Regardless of whether a fracturing liquid is used in CBM extraction, some means must be provided for the removal of the significant quantity of groundwater expelled as a result of the process. One study found that the average CBM well removed about 12,000 gallons of water per day. Pump jacks and surfactant (soap) introduction are the most common means of removing this water. Pump jacks, which have been used for decades in traditional petroleum extraction, simply pump water out of the well by mechanical means. A pump is placed downhole, and is connected to a rocking-beam activator at the wellhead by means of an interconnected series of rods.
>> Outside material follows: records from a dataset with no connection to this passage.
-- ==== Sys2Proof/Machine/Dispatch.lean ====
section
/-! DEFINITION. The meaning of each command: one arm per constructor of Instr, each one direct call. -/

namespace Sys2Proof.Machine

open Sys2Proof
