-- ==== Sys2Proof/Certificates/Slice0/Obligations.lean ====
section
/-! DEFINITION. The statements for the provers: each is a Prop about the machine, with the rule of spec/ that it rests on. Most
say what a command answers, as an equation with the next state that the rule gives; hypotheses speak of the state and the
operands alone. -/

open Sys2Proof Sys2Proof.Machine

/-! ### The machine -/

/-- A step carries out the command at the front of the queue with the queue's rest, and idles on an empty queue (log entry 11). -/
def Obligations.StepRunsFront : Prop :=
  ∀ (c : Instr) (s : State),
    step { s with pending := c :: s.pending } = exec c s ∧ (s.pending = [] → step s = .next s)

/-- Every command answers a next state: no meaning faults and none refuses, because every device error is a value of the state
(R83, R92, R296, R435). -/
def Obligations.EveryStepGoesOn : Prop :=
  ∀ s : State, Safe s

/-- What reset leaves (R471, R430, R56, R464, R280 and the tables they name), and what the model chose (log entry 1). -/
def Obligations.ResetState : Prop :=
  let s := State.reset
  s.pending = [] ∧ s.mem.cells = [] ∧ s.devBringup = 0xFFE0 ∧ s.pwrReg 0x08 = 0x0000_04B0_0CE4_04B0 ∧
    s.pwrReg 0x10 = 0x140E ∧ s.pwrReg 0x18 = 0x28DC_1E34 ∧ s.pwrReg 0x20 = 0x4028 ∧ s.pwrReg 0x30 = 0x0564 ∧
    s.cohReg 0 = 2 ∧ s.cohReg 8 = 0x0018_0008 ∧ s.mirReg 0 = 0x0001_0010 ∧ s.devArith true = 0x100 ∧
    (∀ r, (s.ring 0 r).reg 0x110 = 0x606) ∧ s.wktReg 0 = 0 ∧ s.wktReg 8 = 0 ∧ s.hstReg 0 = 0 ∧ s.fltReg 0 = 0

/-! ### The sequencer (03, 07) -/

/-- Register x0 reads 0 and discards writes; a write to another register changes it alone (R67). -/
def Obligations.RegisterZero : Prop :=
  ∀ (c : Core) (r r' : Reg) (v : Word),
    (c.setReg r v).reg 0 = 0 ∧ (r ≠ 0 → (c.setReg r v).reg r = v) ∧ (r' ≠ r → (c.setReg r v).reg r' = c.reg r') ∧
      (c.setReg 0 v).pc = c.pc ∧ (c.finish r v 4).pc = c.pc + 4

/-- A load whose place is ready returns the bytes that are read there, extended as its kind says, and pc moves past it (R67, R69,
R203); a load whose bytes the youngest buffered store that holds any of them holds whole returns them. A device-strict load is aligned, takes
nothing from the buffer, and waits for no earlier device-strict store (R214). -/
def Obligations.LoadCompletes : Prop :=
  ∀ (g : CoreId) (rd rs1 : Reg) (imm : BitVec 12) (kind : LoadKind) (c : Bool) (s s1 s2 : State) (bs : Bytes),
    let a := effAddr ((s.core g).reg rs1) imm
    let n := loadBytes kind
    let q := s.seqReq g
    let held := if s.strictRange g q.fw q.tag a.toNat n then Forward.none else s1.forward g (s1.placesOf q a.toNat n)
    s.canIssue g = true → s.shutOut g = false → s.mayName q.fw q.tag a.toNat n .read = true →
    (s.strictRange g q.fw q.tag a.toNat n = true → a.toNat % n = 0 ∧ s.strictPending g = false) →
    s.seqPrep q a.toNat n .read = (.ready, s1) →
      (held = .all bs → exec (.load g rd rs1 imm kind c) s =
        .next (s1.modCore g (fun x => x.finish rd (loadValue kind (leNat bs)) (instrLen c)))) ∧
      (held = .none → s1.readRange q (s1.unitCore g) a.toNat n = (some bs, s2) → exec (.load g rd rs1 imm kind c) s =
        .next ((s2.dropIo q.who).modCore g (fun x => x.finish rd (loadValue kind (leNat bs)) (instrLen c))))

/-- A store whose pages are translated enters the store buffer where that has room, and retires; memory is unchanged until the buffer drains
(R203). A device-strict store is aligned and is performed at once where its target takes it and answers (R214).
A store drains from the buffer line by line (R199, R203, R210): a FIFO entry whole, a merging one an aligned word at a time, and the
buffer no longer holds what drained. Of a line in memory without poison under them its bytes are written, and every other byte of memory
is unchanged. -/
def Obligations.StoresBufferedThenDrained : Prop :=
  (∀ (g : CoreId) (rs1 rs2 : Reg) (imm : BitVec 12) (size : MemSize) (c : Bool) (s s1 : State),
      let a := effAddr ((s.core g).reg rs1) imm
      let n := storeBytes size
      let bs := natLe ((s.core g).reg rs2).toNat n
      let q := s.seqReq g
      let es := sbEntries a.toNat bs q (!(s.core g).machineMode && bit (s.core g).wctx.toNat 32)
      s.canIssue g = true → s.shutOut g = false → s.mayName q.fw q.tag a.toNat n .write = true →
        (s.strictRange g q.fw q.tag a.toNat n = false → s.storePrep q a.toNat n = (.ready, s1) → (s1.core g).sbRoom es = true →
          exec (.store g rs1 rs2 imm size c) s = .next (s1.modCore g (fun x => (es.foldl Core.buffer x).retire (instrLen c))) ∧
            s1.mem = s.mem) ∧
        (s.strictRange g q.fw q.tag a.toNat n = true → a.toNat % n = 0 → s.strictPending g = false →
          s.allowed (s.physOf g q.fw q.tag a.toNat) q.fw false q.tag true = true → s.answers (s.physOf g q.fw q.tag a.toNat) = true →
          exec (.store g rs1 rs2 imm size c) s =
            .next ((s.writeRange q (s.unitCore g) a.toNat bs).modCore g (fun x => x.retire (instrLen c))))) ∧
  (∀ (g : CoreId) (i : Nat) (w : Fin 8) (s s1 : State) (e : SbEntry),
      let part := if e.merge then e.bytes.filter (fun b => b.1 / 8 = w.val) else e.bytes
      let rest := if e.merge then e.bytes.filter (fun b => b.1 / 8 ≠ w.val) else []
      let q := s.sbReq g e
      let ls := sbLines e.line part
      (s.core g).sb[i]? = some e → part ≠ [] → s.coreUp g = true → mayDrain (s.core g).sb i = true →
      ls.foldl (fun (a : Ready × State) l => let r := a.2.seqPrep q l.1 1 .write; (a.1.and r.1, r.2)) (.ready, s) = (.ready, s1) →
      (∀ l ∈ ls, s1.lineRefused q l.1 = false ∧ s1.lineAnswers q l.1 = true) →
        exec (.storeBufferDrain g i w) s = .next ((ls.foldl (fun x l => x.performLine g q l) s1).modCore g (fun c =>
          { c with sb := if rest.isEmpty then c.sb.eraseIdx i else c.sb.set i { e with bytes := rest } })) ∧
        ∀ l ∈ ls, (s1.tgt q l.1).io = false → (l.2.map (·.1)).Nodup →
          let k := (s1.tgt q l.1).key
          (∀ x ∈ s1.mem.poison, ∀ b ∈ l.2, x ≠ (k + b.1) / 8) →
            (∀ b ∈ l.2, (s1.performLine g q l).mem.byte (k + b.1) = b.2) ∧
            ∀ j, (∀ b ∈ l.2, j ≠ k + b.1) → (s1.performLine g q l).mem.byte j = s1.mem.byte j)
Pump jacks are expensive to install, operate, and maintain, particularly in CBM applications where bore cleaning is required more often due to the presence of coal fines. The presence of the pump jack at the end of the well also requires lengthier downtimes when maintenance is performed, reducing the cost-efficiency of the well.

In contrast to the pump jack method, the surfactant method relies upon the hydrostatic pressure within the well itself to force groundwater up through the borehole and out of the extraction area. The surfactant combines with the groundwater to form a foam, which is pushed back up through the well by hydrostatic pressure. The water/surfactant mixture is then separated from the devolved methane gas and disposed of by appropriate means. Ideally, not all water is removed at the point of CBM extraction; rather, only enough water is removed such that the hydrostatic pressure in the area of the borehole is reduced just enough that the methane bound to the coal will desorb. In this way, damage to the coalbed cleats in the area of the borehole is minimized. Care must be exercised to prevent the surfactant from entering the coal formation, since this too may damage the coalbed cleats and reduce the production rate and lifetime of the well.

Two methods are commonly used today for the introduction of surfactant into a CBM well. One method is the dropping of “soap sticks” into the well. The soap sticks form a foam as they are contacted by water rising up through the well, thereby forming foam that travels up and out of the well due to hydrostatic pressure. The second method is to attach a small tube inside the main production tube and pour gelled surfactant into this tube. The surfactant travels down the tube through the force of gravity, capillary action, or its own head pressure, eventually depositing the gel into the flow of water in the well and forming a foam. Again, this foam rises back up through the well for eventual removal. Use of either of these methods is believed by the inventor to increase well production on average by 10-20%.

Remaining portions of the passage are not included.